- _Problem statement_:
The word "ports" may appear in some lines of the data; copy every such line.

════════════════

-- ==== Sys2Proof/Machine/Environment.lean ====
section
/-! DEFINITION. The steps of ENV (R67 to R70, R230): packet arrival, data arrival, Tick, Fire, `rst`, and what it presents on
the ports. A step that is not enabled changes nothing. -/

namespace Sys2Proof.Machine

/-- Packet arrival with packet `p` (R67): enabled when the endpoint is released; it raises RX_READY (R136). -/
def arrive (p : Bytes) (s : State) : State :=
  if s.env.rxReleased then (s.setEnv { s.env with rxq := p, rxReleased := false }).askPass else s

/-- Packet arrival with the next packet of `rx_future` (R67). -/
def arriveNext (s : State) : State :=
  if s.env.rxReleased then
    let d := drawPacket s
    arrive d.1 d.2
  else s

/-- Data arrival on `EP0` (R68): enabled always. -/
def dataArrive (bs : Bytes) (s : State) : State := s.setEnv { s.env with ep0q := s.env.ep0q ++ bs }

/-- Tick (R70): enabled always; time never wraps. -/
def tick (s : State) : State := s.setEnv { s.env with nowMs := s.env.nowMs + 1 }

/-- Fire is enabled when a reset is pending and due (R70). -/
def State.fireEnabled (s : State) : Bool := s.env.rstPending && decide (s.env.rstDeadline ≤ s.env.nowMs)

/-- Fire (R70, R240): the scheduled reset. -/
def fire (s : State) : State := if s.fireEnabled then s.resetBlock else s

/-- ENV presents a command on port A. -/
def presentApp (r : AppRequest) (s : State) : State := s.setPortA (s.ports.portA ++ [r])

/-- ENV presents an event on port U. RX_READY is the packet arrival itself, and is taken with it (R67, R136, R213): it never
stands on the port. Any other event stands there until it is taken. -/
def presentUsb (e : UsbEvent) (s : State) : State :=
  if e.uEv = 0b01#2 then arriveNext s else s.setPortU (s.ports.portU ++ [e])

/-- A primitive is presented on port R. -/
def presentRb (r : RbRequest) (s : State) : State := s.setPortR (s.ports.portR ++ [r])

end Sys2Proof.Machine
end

════════════════

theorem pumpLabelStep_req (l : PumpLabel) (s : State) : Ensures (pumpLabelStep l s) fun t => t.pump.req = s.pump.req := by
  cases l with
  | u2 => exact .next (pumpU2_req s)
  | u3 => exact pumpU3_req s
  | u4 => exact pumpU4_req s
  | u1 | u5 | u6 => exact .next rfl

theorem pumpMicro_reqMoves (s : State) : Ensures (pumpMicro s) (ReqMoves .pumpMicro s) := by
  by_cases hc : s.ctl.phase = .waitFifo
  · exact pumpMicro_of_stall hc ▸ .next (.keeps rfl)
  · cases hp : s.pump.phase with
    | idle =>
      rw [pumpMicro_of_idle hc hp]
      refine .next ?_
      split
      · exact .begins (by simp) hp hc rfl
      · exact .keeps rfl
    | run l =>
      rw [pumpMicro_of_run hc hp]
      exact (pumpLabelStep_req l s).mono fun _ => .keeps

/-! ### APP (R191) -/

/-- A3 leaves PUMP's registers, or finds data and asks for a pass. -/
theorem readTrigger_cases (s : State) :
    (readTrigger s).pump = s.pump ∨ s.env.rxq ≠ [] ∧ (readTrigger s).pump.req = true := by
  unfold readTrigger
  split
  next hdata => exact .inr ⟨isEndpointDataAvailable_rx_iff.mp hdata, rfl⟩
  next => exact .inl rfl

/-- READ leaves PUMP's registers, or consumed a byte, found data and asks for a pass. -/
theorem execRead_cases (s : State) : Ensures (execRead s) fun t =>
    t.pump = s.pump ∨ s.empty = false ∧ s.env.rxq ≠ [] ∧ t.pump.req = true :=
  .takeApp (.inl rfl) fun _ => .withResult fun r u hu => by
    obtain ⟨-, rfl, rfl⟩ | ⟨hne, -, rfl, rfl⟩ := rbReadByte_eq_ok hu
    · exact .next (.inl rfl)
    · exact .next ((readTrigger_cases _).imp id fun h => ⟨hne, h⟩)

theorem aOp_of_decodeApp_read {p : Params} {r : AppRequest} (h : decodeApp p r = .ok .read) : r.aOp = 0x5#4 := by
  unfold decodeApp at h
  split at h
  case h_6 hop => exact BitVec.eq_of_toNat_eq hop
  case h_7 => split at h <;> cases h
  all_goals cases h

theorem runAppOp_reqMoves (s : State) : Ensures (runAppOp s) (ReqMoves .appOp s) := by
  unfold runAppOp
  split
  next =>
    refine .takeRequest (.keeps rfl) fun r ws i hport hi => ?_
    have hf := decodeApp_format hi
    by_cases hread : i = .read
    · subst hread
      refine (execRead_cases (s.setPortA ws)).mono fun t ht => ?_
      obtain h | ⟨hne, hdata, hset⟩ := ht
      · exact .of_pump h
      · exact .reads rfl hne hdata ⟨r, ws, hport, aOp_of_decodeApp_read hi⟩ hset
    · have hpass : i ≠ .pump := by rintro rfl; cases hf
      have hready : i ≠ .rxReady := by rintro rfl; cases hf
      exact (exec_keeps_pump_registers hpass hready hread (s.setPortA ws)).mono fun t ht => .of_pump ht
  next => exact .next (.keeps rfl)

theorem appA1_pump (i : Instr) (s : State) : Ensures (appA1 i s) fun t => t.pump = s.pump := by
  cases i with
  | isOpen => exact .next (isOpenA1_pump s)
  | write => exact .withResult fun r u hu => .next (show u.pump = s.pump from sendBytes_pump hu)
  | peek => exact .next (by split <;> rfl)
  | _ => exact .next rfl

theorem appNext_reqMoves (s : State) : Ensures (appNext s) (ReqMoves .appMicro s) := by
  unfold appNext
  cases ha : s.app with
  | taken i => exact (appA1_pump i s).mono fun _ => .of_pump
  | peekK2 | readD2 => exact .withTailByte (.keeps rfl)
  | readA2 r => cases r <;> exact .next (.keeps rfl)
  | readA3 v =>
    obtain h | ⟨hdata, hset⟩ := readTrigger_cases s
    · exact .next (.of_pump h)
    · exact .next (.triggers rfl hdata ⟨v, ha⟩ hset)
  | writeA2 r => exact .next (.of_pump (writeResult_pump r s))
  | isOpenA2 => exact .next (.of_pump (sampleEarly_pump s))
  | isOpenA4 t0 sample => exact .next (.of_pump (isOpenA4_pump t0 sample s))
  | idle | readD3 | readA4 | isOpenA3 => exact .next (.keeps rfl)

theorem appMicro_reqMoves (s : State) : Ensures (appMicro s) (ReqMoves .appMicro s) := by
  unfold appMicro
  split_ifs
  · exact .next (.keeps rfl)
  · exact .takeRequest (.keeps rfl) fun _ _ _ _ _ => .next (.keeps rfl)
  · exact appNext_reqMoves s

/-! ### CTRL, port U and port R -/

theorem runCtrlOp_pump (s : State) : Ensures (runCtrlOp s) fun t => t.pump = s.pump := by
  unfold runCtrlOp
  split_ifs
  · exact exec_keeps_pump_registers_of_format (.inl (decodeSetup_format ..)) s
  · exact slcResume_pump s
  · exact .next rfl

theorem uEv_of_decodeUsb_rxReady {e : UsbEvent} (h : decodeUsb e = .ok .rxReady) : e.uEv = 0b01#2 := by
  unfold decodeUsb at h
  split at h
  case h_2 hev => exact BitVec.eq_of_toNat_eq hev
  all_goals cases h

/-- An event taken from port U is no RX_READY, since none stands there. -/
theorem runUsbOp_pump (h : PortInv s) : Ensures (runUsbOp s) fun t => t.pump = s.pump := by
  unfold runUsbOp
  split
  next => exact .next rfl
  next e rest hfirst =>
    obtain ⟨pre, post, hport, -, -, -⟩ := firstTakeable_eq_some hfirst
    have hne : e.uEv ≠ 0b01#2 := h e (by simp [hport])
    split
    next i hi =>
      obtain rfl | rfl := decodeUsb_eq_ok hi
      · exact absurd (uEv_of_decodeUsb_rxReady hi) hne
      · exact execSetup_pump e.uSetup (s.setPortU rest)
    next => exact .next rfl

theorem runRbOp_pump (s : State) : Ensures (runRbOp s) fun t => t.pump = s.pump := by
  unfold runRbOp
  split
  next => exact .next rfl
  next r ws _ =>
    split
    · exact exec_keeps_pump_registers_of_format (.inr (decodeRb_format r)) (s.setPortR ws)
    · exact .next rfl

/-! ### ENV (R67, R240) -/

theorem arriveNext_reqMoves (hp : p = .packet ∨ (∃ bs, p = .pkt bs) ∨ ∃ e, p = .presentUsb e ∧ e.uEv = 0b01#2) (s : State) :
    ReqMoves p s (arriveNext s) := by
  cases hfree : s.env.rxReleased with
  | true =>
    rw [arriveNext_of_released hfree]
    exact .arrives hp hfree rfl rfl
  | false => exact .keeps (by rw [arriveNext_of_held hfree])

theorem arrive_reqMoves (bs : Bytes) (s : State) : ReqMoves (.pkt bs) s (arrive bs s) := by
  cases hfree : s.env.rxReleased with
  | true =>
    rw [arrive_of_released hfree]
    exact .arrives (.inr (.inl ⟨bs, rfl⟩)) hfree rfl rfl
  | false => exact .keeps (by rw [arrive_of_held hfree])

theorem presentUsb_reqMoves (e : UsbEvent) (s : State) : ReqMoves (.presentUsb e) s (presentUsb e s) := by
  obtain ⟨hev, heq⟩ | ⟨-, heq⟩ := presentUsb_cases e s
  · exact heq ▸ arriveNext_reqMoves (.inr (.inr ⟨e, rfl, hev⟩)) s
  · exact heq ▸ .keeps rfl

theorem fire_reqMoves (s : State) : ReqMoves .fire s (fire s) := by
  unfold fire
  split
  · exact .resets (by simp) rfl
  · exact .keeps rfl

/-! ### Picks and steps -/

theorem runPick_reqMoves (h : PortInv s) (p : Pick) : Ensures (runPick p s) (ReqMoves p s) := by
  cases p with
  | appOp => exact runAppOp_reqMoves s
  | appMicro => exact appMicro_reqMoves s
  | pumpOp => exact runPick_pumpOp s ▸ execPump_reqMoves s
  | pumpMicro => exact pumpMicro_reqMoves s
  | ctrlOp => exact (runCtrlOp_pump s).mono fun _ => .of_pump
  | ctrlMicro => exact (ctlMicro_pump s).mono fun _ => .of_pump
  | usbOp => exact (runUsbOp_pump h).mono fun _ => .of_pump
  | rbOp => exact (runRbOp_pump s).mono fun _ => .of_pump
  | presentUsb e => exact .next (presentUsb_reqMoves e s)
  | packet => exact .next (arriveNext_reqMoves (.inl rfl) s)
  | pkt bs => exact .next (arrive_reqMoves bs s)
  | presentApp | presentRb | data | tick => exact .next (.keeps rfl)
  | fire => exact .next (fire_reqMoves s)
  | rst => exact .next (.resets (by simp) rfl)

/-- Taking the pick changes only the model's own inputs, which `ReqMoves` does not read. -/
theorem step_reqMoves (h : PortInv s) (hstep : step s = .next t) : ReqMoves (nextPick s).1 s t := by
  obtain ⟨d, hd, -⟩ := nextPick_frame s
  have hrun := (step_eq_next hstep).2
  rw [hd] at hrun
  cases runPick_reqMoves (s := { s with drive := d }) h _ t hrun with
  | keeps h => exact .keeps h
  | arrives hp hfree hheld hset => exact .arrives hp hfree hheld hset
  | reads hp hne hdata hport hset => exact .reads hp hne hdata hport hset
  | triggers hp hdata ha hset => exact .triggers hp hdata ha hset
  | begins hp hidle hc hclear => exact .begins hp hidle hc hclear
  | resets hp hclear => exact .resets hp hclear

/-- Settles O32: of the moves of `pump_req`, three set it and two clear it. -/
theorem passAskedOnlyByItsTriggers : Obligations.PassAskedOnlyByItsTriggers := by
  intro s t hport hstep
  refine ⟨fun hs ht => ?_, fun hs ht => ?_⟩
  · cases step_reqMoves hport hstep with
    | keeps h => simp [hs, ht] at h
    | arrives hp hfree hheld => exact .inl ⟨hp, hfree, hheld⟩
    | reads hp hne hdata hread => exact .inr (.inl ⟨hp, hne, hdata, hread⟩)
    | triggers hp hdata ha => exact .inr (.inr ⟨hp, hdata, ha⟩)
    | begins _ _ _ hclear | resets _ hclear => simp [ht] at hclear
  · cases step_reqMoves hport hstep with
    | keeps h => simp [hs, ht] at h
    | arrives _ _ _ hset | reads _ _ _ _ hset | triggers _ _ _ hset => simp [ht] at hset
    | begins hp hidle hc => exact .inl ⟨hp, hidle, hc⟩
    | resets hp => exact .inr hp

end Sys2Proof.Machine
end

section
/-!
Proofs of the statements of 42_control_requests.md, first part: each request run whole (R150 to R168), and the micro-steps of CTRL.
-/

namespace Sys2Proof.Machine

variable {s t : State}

════════════════

- _Written answer_:
the ports. A step that is not enabled changes nothing. -/
def presentApp (r : AppRequest) (s : State) : State := s.setPortA (s.ports.portA ++ [r])
  if e.uEv = 0b01#2 then arriveNext s else s.setPortU (s.ports.portU ++ [e])
def presentRb (r : RbRequest) (s : State) : State := s.setPortR (s.ports.portR ++ [r])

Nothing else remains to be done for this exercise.